Companies are increasingly trying to juggle software clashes and complexity as a result of adopting myriad SaaS applications to support hybrid working, according to technology intelligence vendor Snow Software.

Jennifer Kuvlesky, senior product marketing manager at Snow, writing for UKTechNews.co.uk, said that from 2020, at the beginning of pandemic restrictions, many organisations added multiple applications without an appropriate level of vetting.

“In the Snow 2022 IT Priorities Report on the changing role and expectations of IT leaders, 69% stated that in the last 12 months alone, their organisation’s investment in SaaS applications had seen a marked increase,” she confirmed.

SaaS use in particular had got “slightly out of control” through the heights of the Covid-19 pandemic. Now, however, organisations could take stock and act to reduce risk, minimise contract complexity and reduce costs from unused or over-licensed applications, she said.

“The first step to get things on the right track is to know how many SaaS applications that you really have, and how many are actually being used,” Kuvlesky said.

“You would think that this is an easy enough question for any organisation’s CIO or IT department but surprisingly, this has always been an issue.”

Forrester Research outlined issues with expanding SaaS use complexity back in 2008.

Additionally, the hybrid working model will operate in most organisations for the foreseeable future, which means that security and risk perspectives should be looked at, especially when it comes to apps or services not acquired via formal procurement procedures or identity and access management.

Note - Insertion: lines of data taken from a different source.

/-! ### Meanings -/

def execFoMeasure (cur : Vector (Option (BitVec 12)) 32) (s : State) : Res := .next (foMeasure cur s)
def execFoShort (n : Fin 32) (hot : Bool) (s : State) : Res := .next (foShort n hot s)
def execFoRetry (n : Fin 32) (s : State) : Res := .next (foRetry n s)
def execFoRetryReset (n : Fin 32) (s : State) : Res := .next (foRetryReset n s)
def execFoClear (w : World) (mask : Word) (s : State) : Res := .next (blockWrite w 10 0x200 mask (foClearDo w mask) s)
def execOpenLoadObserve (n : Fin 32) (bad : Bool) (s : State) : Res := .next (openLoadObserve n bad s)
def execTachPulse (n : Fin 8) (width : Nat) (period : Option Nat) (s : State) : Res := .next (tachPulse n width period s)
def execFanSpinTimeout (n : Fin 8) (s : State) : Res := .next (fanSpinTimeout n s)
def execFanKickEnd (n : Fin 8) (s : State) : Res := .next (fanKickEnd n s)
def execFanTachTimeout (n : Fin 8) (rpm : BitVec 16) (s : State) : Res := .next (fanTachTimeout n rpm s)
def execFanRecover (n : Fin 8) (rpm : BitVec 16) (s : State) : Res := .next (fanRecover n rpm s)
def execAiScan (codes : Vector (BitVec 16) 16) (s : State) : Res := .next (aiScan codes s)
def execEncCountEdge (p : Fin 4) (back both close : Bool) (s : State) : Res := .next (encCountEdge p back both close s)
def execAbsFrame (p : Fin 4) (ready : Bool) (data : Word) (err ended : Bool) (s : State) : Res := .next (absFrame p ready data err ended s)
def execEncZEdge (p : Fin 4) (s : State) : Res := .next (encZEdge p s)
def execGpioEdge (n : Fin 24) (lvl : Bool) (s : State) : Res := .next (gpioEdge n lvl s)
def execSpiDataWrite (w : World) (v : Word) (s : State) : Res := .next (blockWrite w 25 0x04 v (spiStart v) s)
def execSpiFrameComplete (d : Word) (s : State) : Res := .next (spiFrameComplete d s)
def execUartDataWrite (w : World) (b : Byte) (s : State) : Res := .next (blockWrite w 25 0x14 (b.setWidth 32) (uartQueue b) s)
def execUartByteSent (s : State) : Res := .next (uartByteSent s)
def execUartByteReceived (b : Byte) (s : State) : Res := .next (uartByteReceived b s)
def execI2cGo (w : World) (ctl : Word) (s : State) : Res := .next (blockWrite w 25 0x20 (ctl ||| 0x80000000#32) (i2cCtl (ctl ||| 0x80000000#32)) s)
def execI2cComplete (ack : Bool) (d : Byte) (s : State) : Res := .next (i2cComplete ack d s)
def execVfoLow (v : BitVec 16) (s : State) : Res := .next { s with fio := { s.fio with vfo := v.toNat, vfoLow := true } }
def execVfoReturn (v : BitVec 16) (s : State) : Res := .next { s with fio := { s.fio with vfo := v.toNat, vfoLow := false } }

end Sys2Proof.Machine
end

“When apps don’t go through your single-sign-on (SSO) platform, it can provide a major security weakness with poor quality passwords pretty much giving hackers an open door. And then there’s compliance issues with employees processing and storing company and customer data: fines can be huge,” noted Kuvlesky.

Employees can also be using individual subscriptions when they should be owned by the company as part of a business plan, meaning that the company can be both overpaying and non-compliant at the same time, she added.

“These apps may have become ‘standard’ as far as users are concerned, but the IT department may not even know about them until they there is a problem and the user needs IT to sort it out,” Kuvlesky said.

“Corporate IP can also be at risk with this SaaS app free-for-all.”